Social Media and You

Social Media and You

When did being You stop being good enough?

When did being You, mean you were less important than others?

When did You become boring, with a less exciting life than others?

And when did we all suddenly have to compete with the rich and famous?

Social media has brought about the idea that we need to sensationalise everything we do. Massive highs, and incredible lows, just to share what is happening in our day to day lives.

Almost every person in the world goes about their life, their predominantly uneventful life. The same decisions on what to wear in the morning, the same commute to work, the same job, with the same people and then home to the same house, same family and same friends.

This mundane existence only interrupted by the occasional holiday, the weekend off, spending time with the family or friends. Enjoying the fruits of your efforts.

When did this stop being enough?

There has always for most been a slight jealousy at those around us. The friend with the better looking boyfriend or girlfriend, the better job or the nicer car.

For so many years, this type of jealousy was pretty harmless, as long as they didn’t rub their lifestyles in your face.

Now with the effective globalization of social media, that small group of friends, the small window into the lives of others has pretty much consumed us.

Surrounded constantly by images of the sensational in other peoples lives. We are forced to see both the ridiculously extravagant lifestyles of the rich and famous and the horrendous conditions those less fortunate in third world countries endure.

What’s wrong with that? you might ask.

SENSATIONALISM. This belief that we have to live a life as exciting and as indulged as celebrities, we have to look like they do, dress like them and have as many holidays as they do.

We live in a fault based society, as children we are thought to seek out our imperfections and where we fail in order to improve.

We look at the lives we see on social media, and forget who we are,  what we have achieved, looking on as we see what we perceive as normality and what we imagine our lives should be.

People all over the world, running themselves into debt, spending money they don’t have to have the latest phone, the nicest shoes and the holidays they see in magazines and on twitter.

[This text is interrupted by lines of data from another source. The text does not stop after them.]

@[simp] theorem State.reset_pending : State.reset.pending = [] := rfl
@[simp] theorem State.reset_mem : State.reset.mem = {} := rfl
@[simp] theorem State.withFetchWord_eq (s : State) (nbits w : Nat) : s.withFetchWord nbits w = s := rfl
theorem State.mainOnly_up (s t : State) (h : s.dev.mainUp = true) : s.mainOnly t = .next t := by simp [State.mainOnly, h]
theorem State.mainOnly_down (s t : State) (h : s.dev.mainUp = false) : s.mainOnly t = .next s := by simp [State.mainOnly, h]
@[simp] theorem at'_upd_same {α : Type} [Inhabited α] {n : Nat} (v : Vector α n) (i : Nat) (f : α → α) (h : i < n) :
    at' (upd v i f) i = f (at' v i) := by simp [at', upd, h]
@[simp] theorem at'_upd_ne {α : Type} [Inhabited α] {n : Nat} (v : Vector α n) (i j : Nat) (f : α → α) (h : j ≠ i) :
    at' (upd v i f) j = at' v j := by
  unfold at' upd
  by_cases hi : i < n <;> by_cases hj : j < n <;> simp [hi, hj, Ne.symm h]

/-! ### `Dev.updRing` -/

@[simp] theorem Dev.updRing_regs (d : Dev) (n : Nat) (f : Ring → Ring) : (d.updRing n f).regs = d.regs := rfl
@[simp] theorem Dev.updRing_ev (d : Dev) (n : Nat) (f : Ring → Ring) : (d.updRing n f).ev = d.ev := rfl
@[simp] theorem Dev.updRing_freeCount (d : Dev) (n : Nat) (f : Ring → Ring) : (d.updRing n f).freeCount = d.freeCount := rfl
@[simp] theorem Dev.updRing_lnk (d : Dev) (n : Nat) (f : Ring → Ring) : (d.updRing n f).lnk = d.lnk := rfl
@[simp] theorem Dev.updRing_crs (d : Dev) (n : Nat) (f : Ring → Ring) : (d.updRing n f).crs = d.crs := rfl
@[simp] theorem Dev.updRing_msn (d : Dev) (n : Nat) (f : Ring → Ring) : (d.updRing n f).msn = d.msn := rfl
@[simp] theorem Dev.updRing_pth (d : Dev) (n : Nat) (f : Ring → Ring) : (d.updRing n f).pth = d.pth := rfl
@[simp] theorem Dev.updRing_lsr (d : Dev) (n : Nat) (f : Ring → Ring) : (d.updRing n f).lsr = d.lsr := rfl
@[simp] theorem Dev.updRing_mpm (d : Dev) (n : Nat) (f : Ring → Ring) : (d.updRing n f).mpm = d.mpm := rfl
@[simp] theorem Dev.updRing_srv (d : Dev) (n : Nat) (f : Ring → Ring) : (d.updRing n f).srv = d.srv := rfl
@[simp] theorem Dev.updRing_safe (d : Dev) (n : Nat) (f : Ring → Ring) : (d.updRing n f).safe = d.safe := rfl
@[simp] theorem Dev.updRing_cam (d : Dev) (n : Nat) (f : Ring → Ring) : (d.updRing n f).cam = d.cam := rfl
@[simp] theorem Dev.updRing_cdc (d : Dev) (n : Nat) (f : Ring → Ring) : (d.updRing n f).cdc = d.cdc := rfl
@[simp] theorem Dev.updRing_dma (d : Dev) (n : Nat) (f : Ring → Ring) : (d.updRing n f).dma = d.dma := rfl
@[simp] theorem Dev.updRing_memc (d : Dev) (n : Nat) (f : Ring → Ring) : (d.updRing n f).memc = d.memc := rfl
@[simp] theorem Dev.updRing_tmb (d : Dev) (n : Nat) (f : Ring → Ring) : (d.updRing n f).tmb = d.tmb := rfl
@[simp] theorem Dev.updRing_axs (d : Dev) (n : Nat) (f : Ring → Ring) : (d.updRing n f).axs = d.axs := rfl
@[simp] theorem Dev.updRing_lgt (d : Dev) (n : Nat) (f : Ring → Ring) : (d.updRing n f).lgt = d.lgt := rfl
@[simp] theorem Dev.updRing_thm (d : Dev) (n : Nat) (f : Ring → Ring) : (d.updRing n f).thm = d.thm := rfl
@[simp] theorem Dev.updRing_cal (d : Dev) (n : Nat) (f : Ring → Ring) : (d.updRing n f).cal = d.cal := rfl
@[simp] theorem Dev.updRing_mgt (d : Dev) (n : Nat) (f : Ring → Ring) : (d.updRing n f).mgt = d.mgt := rfl
@[simp] theorem Dev.updRing_pwr (d : Dev) (n : Nat) (f : Ring → Ring) : (d.updRing n f).pwr = d.pwr := rfl

/-! ### `Dev.updBl` -/

@[simp] theorem Dev.updBl_regs (d : Dev) (p : Nat) (f : BlPort → BlPort) : (d.updBl p f).regs = d.regs := rfl
@[simp] theorem Dev.updBl_ev (d : Dev) (p : Nat) (f : BlPort → BlPort) : (d.updBl p f).ev = d.ev := rfl
@[simp] theorem Dev.updBl_freeCount (d : Dev) (p : Nat) (f : BlPort → BlPort) : (d.updBl p f).freeCount = d.freeCount := rfl
@[simp] theorem Dev.updBl_hst (d : Dev) (p : Nat) (f : BlPort → BlPort) : (d.updBl p f).hst = d.hst := rfl
@[simp] theorem Dev.updBl_crs (d : Dev) (p : Nat) (f : BlPort → BlPort) : (d.updBl p f).crs = d.crs := rfl
@[simp] theorem Dev.updBl_msn (d : Dev) (p : Nat) (f : BlPort → BlPort) : (d.updBl p f).msn = d.msn := rfl
@[simp] theorem Dev.updBl_pth (d : Dev) (p : Nat) (f : BlPort → BlPort) : (d.updBl p f).pth = d.pth := rfl
@[simp] theorem Dev.updBl_lsr (d : Dev) (p : Nat) (f : BlPort → BlPort) : (d.updBl p f).lsr = d.lsr := rfl
@[simp] theorem Dev.updBl_mpm (d : Dev) (p : Nat) (f : BlPort → BlPort) : (d.updBl p f).mpm = d.mpm := rfl
@[simp] theorem Dev.updBl_srv (d : Dev) (p : Nat) (f : BlPort → BlPort) : (d.updBl p f).srv = d.srv := rfl
@[simp] theorem Dev.updBl_safe (d : Dev) (p : Nat) (f : BlPort → BlPort) : (d.updBl p f).safe = d.safe := rfl
@[simp] theorem Dev.updBl_cam (d : Dev) (p : Nat) (f : BlPort → BlPort) : (d.updBl p f).cam = d.cam := rfl
@[simp] theorem Dev.updBl_cdc (d : Dev) (p : Nat) (f : BlPort → BlPort) : (d.updBl p f).cdc = d.cdc := rfl
@[simp] theorem Dev.updBl_dma (d : Dev) (p : Nat) (f : BlPort → BlPort) : (d.updBl p f).dma = d.dma := rfl
@[simp] theorem Dev.updBl_memc (d : Dev) (p : Nat) (f : BlPort → BlPort) : (d.updBl p f).memc = d.memc := rfl
@[simp] theorem Dev.updBl_tmb (d : Dev) (p : Nat) (f : BlPort → BlPort) : (d.updBl p f).tmb = d.tmb := rfl
@[simp] theorem Dev.updBl_axs (d : Dev) (p : Nat) (f : BlPort → BlPort) : (d.updBl p f).axs = d.axs := rfl
@[simp] theorem Dev.updBl_lgt (d : Dev) (p : Nat) (f : BlPort → BlPort) : (d.updBl p f).lgt = d.lgt := rfl
@[simp] theorem Dev.updBl_thm (d : Dev) (p : Nat) (f : BlPort → BlPort) : (d.updBl p f).thm = d.thm := rfl
@[simp] theorem Dev.updBl_cal (d : Dev) (p : Nat) (f : BlPort → BlPort) : (d.updBl p f).cal = d.cal := rfl
@[simp] theorem Dev.updBl_mgt (d : Dev) (p : Nat) (f : BlPort → BlPort) : (d.updBl p f).mgt = d.mgt := rfl
@[simp] theorem Dev.updBl_pwr (d : Dev) (p : Nat) (f : BlPort → BlPort) : (d.updBl p f).pwr = d.pwr := rfl

/-! ### `Dev.updVl` -/

@[simp] theorem Dev.updVl_regs (d : Dev) (p vl : Nat) (f : VLane → VLane) : (d.updVl p vl f).regs = d.regs := rfl
@[simp] theorem Dev.updVl_ev (d : Dev) (p vl : Nat) (f : VLane → VLane) : (d.updVl p vl f).ev = d.ev := rfl
@[simp] theorem Dev.updVl_freeCount (d : Dev) (p vl : Nat) (f : VLane → VLane) : (d.updVl p vl f).freeCount = d.freeCount := rfl
@[simp] theorem Dev.updVl_hst (d : Dev) (p vl : Nat) (f : VLane → VLane) : (d.updVl p vl f).hst = d.hst := rfl
@[simp] theorem Dev.updVl_crs (d : Dev) (p vl : Nat) (f : VLane → VLane) : (d.updVl p vl f).crs = d.crs := rfl
@[simp] theorem Dev.updVl_msn (d : Dev) (p vl : Nat) (f : VLane → VLane) : (d.updVl p vl f).msn = d.msn := rfl
@[simp] theorem Dev.updVl_pth (d : Dev) (p vl : Nat) (f : VLane → VLane) : (d.updVl p vl f).pth = d.pth := rfl
@[simp] theorem Dev.updVl_lsr (d : Dev) (p vl : Nat) (f : VLane → VLane) : (d.updVl p vl f).lsr = d.lsr := rfl
@[simp] theorem Dev.updVl_mpm (d : Dev) (p vl : Nat) (f : VLane → VLane) : (d.updVl p vl f).mpm = d.mpm := rfl
@[simp] theorem Dev.updVl_srv (d : Dev) (p vl : Nat) (f : VLane → VLane) : (d.updVl p vl f).srv = d.srv := rfl
@[simp] theorem Dev.updVl_safe (d : Dev) (p vl : Nat) (f : VLane → VLane) : (d.updVl p vl f).safe = d.safe := rfl
@[simp] theorem Dev.updVl_cam (d : Dev) (p vl : Nat) (f : VLane → VLane) : (d.updVl p vl f).cam = d.cam := rfl
@[simp] theorem Dev.updVl_cdc (d : Dev) (p vl : Nat) (f : VLane → VLane) : (d.updVl p vl f).cdc = d.cdc := rfl
@[simp] theorem Dev.updVl_dma (d : Dev) (p vl : Nat) (f : VLane → VLane) : (d.updVl p vl f).dma = d.dma := rfl
@[simp] theorem Dev.updVl_memc (d : Dev) (p vl : Nat) (f : VLane → VLane) : (d.updVl p vl f).memc = d.memc := rfl
@[simp] theorem Dev.updVl_tmb (d : Dev) (p vl : Nat) (f : VLane → VLane) : (d.updVl p vl f).tmb = d.tmb := rfl
@[simp] theorem Dev.updVl_axs (d : Dev) (p vl : Nat) (f : VLane → VLane) : (d.updVl p vl f).axs = d.axs := rfl
@[simp] theorem Dev.updVl_lgt (d : Dev) (p vl : Nat) (f : VLane → VLane) : (d.updVl p vl f).lgt = d.lgt := rfl
@[simp] theorem Dev.updVl_thm (d : Dev) (p vl : Nat) (f : VLane → VLane) : (d.updVl p vl f).thm = d.thm := rfl
@[simp] theorem Dev.updVl_cal (d : Dev) (p vl : Nat) (f : VLane → VLane) : (d.updVl p vl f).cal = d.cal := rfl
@[simp] theorem Dev.updVl_mgt (d : Dev) (p vl : Nat) (f : VLane → VLane) : (d.updVl p vl f).mgt = d.mgt := rfl
@[simp] theorem Dev.updVl_pwr (d : Dev) (p vl : Nat) (f : VLane → VLane) : (d.updVl p vl f).pwr = d.pwr := rfl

The Gap of Self Acceptance, your sense of social entitlement and position is ever growing. That difference in who you think you are and who you think the world expects you to be. Ever widening. Causing stress, depression and anxiety.

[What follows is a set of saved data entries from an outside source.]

-- ==== Sys2Proof/Certificates/Slice0/Obligations.lean ====
section
/-!
DEFINITION. The statements for the provers. Each says in its docstring which rules of spec/ it formalises; the hypotheses speak of the
state and the operands alone.
-/
open Sys2Proof Sys2Proof.Machine

/-! ## The block as a whole -/

/-- A step takes the command at the front of the queue and runs it on the state with the queue's rest (the row's form of a block: its
commands wait in a queue, first in, first out). -/
def Obligations.StepRunsTheFrontCommand : Prop :=
  ∀ (c : Instr) (rest : List Instr) (s : State), s.pending = c :: rest → step s = exec c { s with pending := rest }

/-- A step with a command waiting takes that command from the queue and no other, whatever the command; with none waiting, one FCLK cycle
passes (log entry 2) and the memories and the queue stand. -/
def Obligations.StepTakesOneCommand : Prop :=
  (∀ (c : Instr) (rest : List Instr) (s t : State), s.pending = c :: rest → step s = .next t → t.pending = rest) ∧
  (∀ (s : State), s.pending = [] → ∃ t, step s = .next t ∧ t.pending = [] ∧ t.mem = s.mem ∧
    t.dev.pwr.clock = (if s.dev.pwr.standby then s.dev.pwr.clock + cycleTime else s.dev.pwr.clock) ∧
    (s.dev.mainUp = false → t.dev.tmb = s.dev.tmb))

/-- Frames: a command changes no part of the device but those of its row, and the memories only if it is one of the rows that store
(Instr.writes, Instr.storesMem in Safety.lean); events and completions that wait in the merge go on waiting unless the row takes items
from the merge, and the register file keeps its canonical form. -/
def Obligations.CommandFrame : Prop :=
  ∀ (c : Instr) (s t : State), exec c s = .next t → KeepsS c.writes c.storesMem s t

/-- The invariant of the model: the memories list their bytes in rising order with no unlisted value among them, the register file holds
one entry at most for each field, and the island table one for each island. Every step keeps it, from every state that has it.
The model's choices in it: log entry 2. -/
def Obligations.StepKeepsTheInvariant : Prop :=
  ∀ (s t : State), s.mem.wf = true ∧ s.dev.regs.wf = true ∧ keysRise s.dev.pwr.isl = true → step s = .next t →
    t.mem.wf = true ∧ t.dev.regs.wf = true ∧ keysRise t.dev.pwr.isl = true

/-- The machine right after reset has the invariant of StepKeepsTheInvariant.
R540: what a full device reset leaves: domain time 0 and the beat generator stopped, every ring disabled, every MSI-X entry as at
reset, no course, every laser channel OFF, every axis OFF, no move, no light on, HOMED clear, every Beat Link port OFF, nothing waiting.
The model's choices in it: log entries 7, 9 and 11. -/
def Obligations.Reset : Prop :=
  (State.reset.mem.wf = true ∧ State.reset.dev.regs.wf = true ∧ keysRise State.reset.dev.pwr.isl = true) ∧
  (let d := State.reset.dev
  d.tmb.time = 0 ∧ d.tmb.run = false ∧ (∀ n, n < 64 → (d.ring n).st = .disabled) ∧ d.courseOpen = false ∧
    (∀ l, l < 16 → (d.chan l).st = .off) ∧ (∀ a, a < 48 → (d.axis a).st = .off) ∧ d.axs.moves = [] ∧
    (∀ m, m < 8 → (d.stepper m).homed = false) ∧ (∀ l, l < 96 → (d.light l).on = 0) ∧
    (∀ p, p < 10 → (d.bl p).st = .off) ∧ State.reset.mem = {} ∧ State.reset.pending = [])

/-- Every command completes, with a next state in its own frame, whatever the state and its operands; the register accesses do so at every
offset inside BAR0 that is aligned to their size (R16, R21, R213), and the accesses to the SRAM at every address inside it (R36, R364). No
command is refused, and a command faults only where it names a place that does not exist: a register offset outside BAR0 or not aligned, or
an address beyond the SRAM.
The model's choices in it: log entries 1 and 6.
R28, R555, R558: while the main domain is held in reset (no main power, no REF100, a latched shutdown, or a reset sequence that is not
complete), a command for a unit of that domain changes nothing.
The model's choices in it: log entry 5. -/
def Obligations.EveryCommandAnswers : Prop :=
  ((∀ (c : Instr) (s : State), c.registerAccess = false → c.sramAccess = false →
    ∃ t, exec c s = .next t ∧ KeepsS c.writes c.storesMem s t) ∧
  (∀ (s : State) (src : Source) (off : Nat) (v : W64) (w : W32), off < bar0Size → off % 8 = 0 →
    (∃ t, exec (.registerWrite src off v) s = .next t ∧ KeepsS (Instr.registerWrite src off v).writes false s t) ∧
    (∃ t, exec (.lowerHalfWrite src off w) s = .next t ∧ KeepsS (Instr.lowerHalfWrite src off w).writes false s t) ∧
    (∃ t, exec (.lowerHalfRead src off) s = .next t ∧ KeepsS (Instr.lowerHalfRead src off).writes false s t) ∧
    (∃ t, exec (.upperHalfWrite src (off + 4) w) s = .next t ∧ KeepsS (Instr.upperHalfWrite src (off + 4) w).writes false s t) ∧
    ∃ t, exec (.upperHalfRead src (off + 4)) s = .next t ∧ KeepsS (Instr.upperHalfRead src (off + 4)).writes false s t) ∧
  (∀ (s : State) (a : Nat) (bytes : List Byte) (ecc : EccRead) (clash : Bool), a + bytes.length ≤ sramSize → a < sramSize →
    (∃ t, exec (.bar2Write a bytes ecc) s = .next t ∧ KeepsS (Instr.bar2Write a bytes ecc).writes true s t) ∧
    (∃ t, exec (.bar2Read a ecc) s = .next t ∧ KeepsS (Instr.bar2Read a ecc).writes true s t) ∧
    ∃ t, exec (.scrubRead a ecc clash) s = .next t ∧ KeepsS (Instr.scrubRead a ecc clash).writes true s t) ∧
  (∀ (c : Instr) (s : State), (∀ r, exec c s ≠ .refused r) ∧
    (∀ f, exec c s = .fault f → (f = .noSuchRegister ∧ c.registerAccess = true) ∨ (f = .noSuchMemory ∧ c.sramAccess = true)))) ∧
  (∀ (c : Instr) (s t : State), s.dev.mainUp = false → c.standby = false → exec c s = .next t → t = s)

/-- R507: an event raised while main power is absent or the shutdown latch is set goes to the management log alone, behind what stands
there, with a stamp of all zeros; so the end of a sensor's grace does. -/
def Obligations.EventsWithoutMainPower : Prop :=
  let zero : Stamp := { beat := 0, cycle := 0, source := 0, sub := 0, device := 0, time := 0 }
  (∀ (d : Dev) (src unit code detail : Nat) (payload : List W64), (d.pwr.mainPg = false ∨ d.thm.latch = true) →
    ∃ x, (d.raise src unit code detail payload).mgt.log = (x :: d.mgt.log).take 32768 ∧
      (d.raise src unit code detail payload).ev = d.ev ∧ x.isEvent = true ∧ x.code = code ∧ x.detail = detail % 2 ^ 32 ∧
      x.payload = payload ∧ x.stamp = zero) ∧
  (∀ (s : State) (n : Nat), (s.dev.pwr.mainPg = false ∨ s.dev.thm.latch = true) → n < 24 → (s.dev.sensor n).st = .grace →
    s.dev.graceOver n = true → ∃ t x, exec (.graceExpiry n) s = .next t ∧ t.dev.mgt.log = (x :: s.dev.mgt.log).take 32768 ∧
      x.code = 0xF004 ∧ x.detail = n ∧ x.stamp = zero)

People complaining they cannot afford the school books for their kids, or to pay the bills, yet still managing to have 2 cars and 4 family holidays a year. Justifying the actions because they needed a break or they work hard and deserve to have nice things.

The lesson in all of this?

Remember, behind every social media account, even the ones of the Kardashians, and the people who profess to be happy, there are arguments, there are illnesses and stresses. They may be different in ways than some of the stresses you as a normal 9 to 5 human being face, but they suffer in the same way.

I was told once by an old photographer, something that has stuck with me for a very long time.

Photographs catch the highs and the lows. The holidays and the parties, they even capture the worst moments in humanity. What’s important and is the measure of a good life, is what happens between the photographs. That’s were family is made.

How you choose to walk in the skin you wear is your choice. Why not embrace it.